§ **ABOUT THIS TASK**:
Given the material below, repeat exactly the lines from the one containing "to R550) -/" through the final line, and nothing else.

Start of INFORMATION PROVIDED

/-- A processor's load is requested if its image can come from a slot: not in recovery (R459, R542). After step 6 of the start,
it is measured as a later load (R551). -/
def askLoad (k : Nat) (s : State) : State :=
  if inRecovery s || s.h .booted == 0 then s
  else
    let s := s.setH (.loadDue k) (if s.h .step6 = 0 then 1 else if k < 7 then 2 else 3)
    if k < 7 then s else flashAsk (.core (k - 7)) s

/-- The slot chosen, then the other one; with neither valid, recovery (R540, R542). -/
def bootSlots (s : State) : State :=
  let first := chosenSlot s
  match startFrom first s with
  | (true, s) => s
  | (false, s) =>
    let s := raise secPage 1 (s.setReg Reg.SEC.BOOT_STS (2 ^ 29))
    match startFrom (1 - first) s with
    | (true, s) => s
    | (false, s) =>
      let s := (s.setReg Reg.SEC.BOOT_STS (2 ^ 30 + 2 ^ 29)).setHb .recovery true
      raise secPage 0 (s.setH .lifeRec (s.h .lifeRec + 1))

/-- The power domain of processor `k` (R20): 0 for the SerDes firmware, which runs in many. -/
def procDomain (k : Nat) : Nat := if k = 6 then 0 else if k = 3 ∨ k = 4 ∨ 7 ≤ k then 2 else 27

/-- The boot core starts (R541). -/
def bootStart (flashOk : Bool) (s : State) : State :=
  let s := (s.setH .booted 1).setHb .flashBad !flashOk
  let s := forEach aonPages s fun p s => s.setRbit (Reg.BLK_CTL p) 0 true
  let s := readPegbox (mrConfig 1 [] s)
  let vals := pegData s 0 ++ [BitVec.ofNat 8 (s.reg Reg.SEC.KEY_STS)] ++ pegData s 3
  let s := (mrConfig 7 lindun (mrConfig 2 vals s)).setHb .lifeDue true
  let s := bootSlots s
  forEach (List.range 9) s fun k s =>
    let d := procDomain k
    if d ≠ 0 ∧ s.domOn d then askLoad k s else s

/-- BOOT_START (R541): 10 µs after a device reset at the earliest (R616), the boot core starts; `flashOk` tells whether the flash device has the features of R532. -/
def execBootStart (flashOk : Bool) (s : State) : Host.Outcome State Fault Refusal :=
  done (s.when (s.h .booted == 0 && s.pllOk && s.h .rstHold == 0) fun s =>
    bootStart flashOk (waitRoot (s.hn .resetAt + cycUs 10) s))

/-! ### Eloatal's service (R547 to R550) -/

/-- The device's service: the boot core has started. -/
def eloRuns (s : State) : Bool := s.h .booted == 1

/-- A response: header and payload (R547). -/
def eloResp (typ seq status : Nat) (pay : List Byte) : List Byte :=
  beBytes 1 1 ++ beBytes 1 typ ++ beBytes 2 seq ++ beBytes 2 pay.length ++ beBytes 1 status ++ [0] ++ pay

/-- The service MAC address (R547). -/
def serviceMac : Nat := 0x02 * 2 ^ 40 + Config.dieId.toNat % 2 ^ 40

/-- A frame leaves the service port for `h`'s sender (R547). -/
def eloSend (h : EloHdr) (bs : List Byte) (s : State) : State :=
  s.emit (.elo (beBytes 6 h.mac.toNat ++ beBytes 6 serviceMac ++ beBytes 2 0x88B5 ++ bs))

End of INFORMATION PROVIDED

§ **FINISHED EXERCISE**:
/-! ### Eloatal's service (R547 to R550) -/

/-- The device's service: the boot core has started. -/
def eloRuns (s : State) : Bool := s.h .booted == 1

/-- A response: header and payload (R547). -/
def eloResp (typ seq status : Nat) (pay : List Byte) : List Byte :=
  beBytes 1 1 ++ beBytes 1 typ ++ beBytes 2 seq ++ beBytes 2 pay.length ++ beBytes 1 status ++ [0] ++ pay

/-- The service MAC address (R547). -/
def serviceMac : Nat := 0x02 * 2 ^ 40 + Config.dieId.toNat % 2 ^ 40

/-- A frame leaves the service port for `h`'s sender (R547). -/
def eloSend (h : EloHdr) (bs : List Byte) (s : State) : State :=
  s.emit (.elo (beBytes 6 h.mac.toNat ++ beBytes 6 serviceMac ++ beBytes 2 0x88B5 ++ bs))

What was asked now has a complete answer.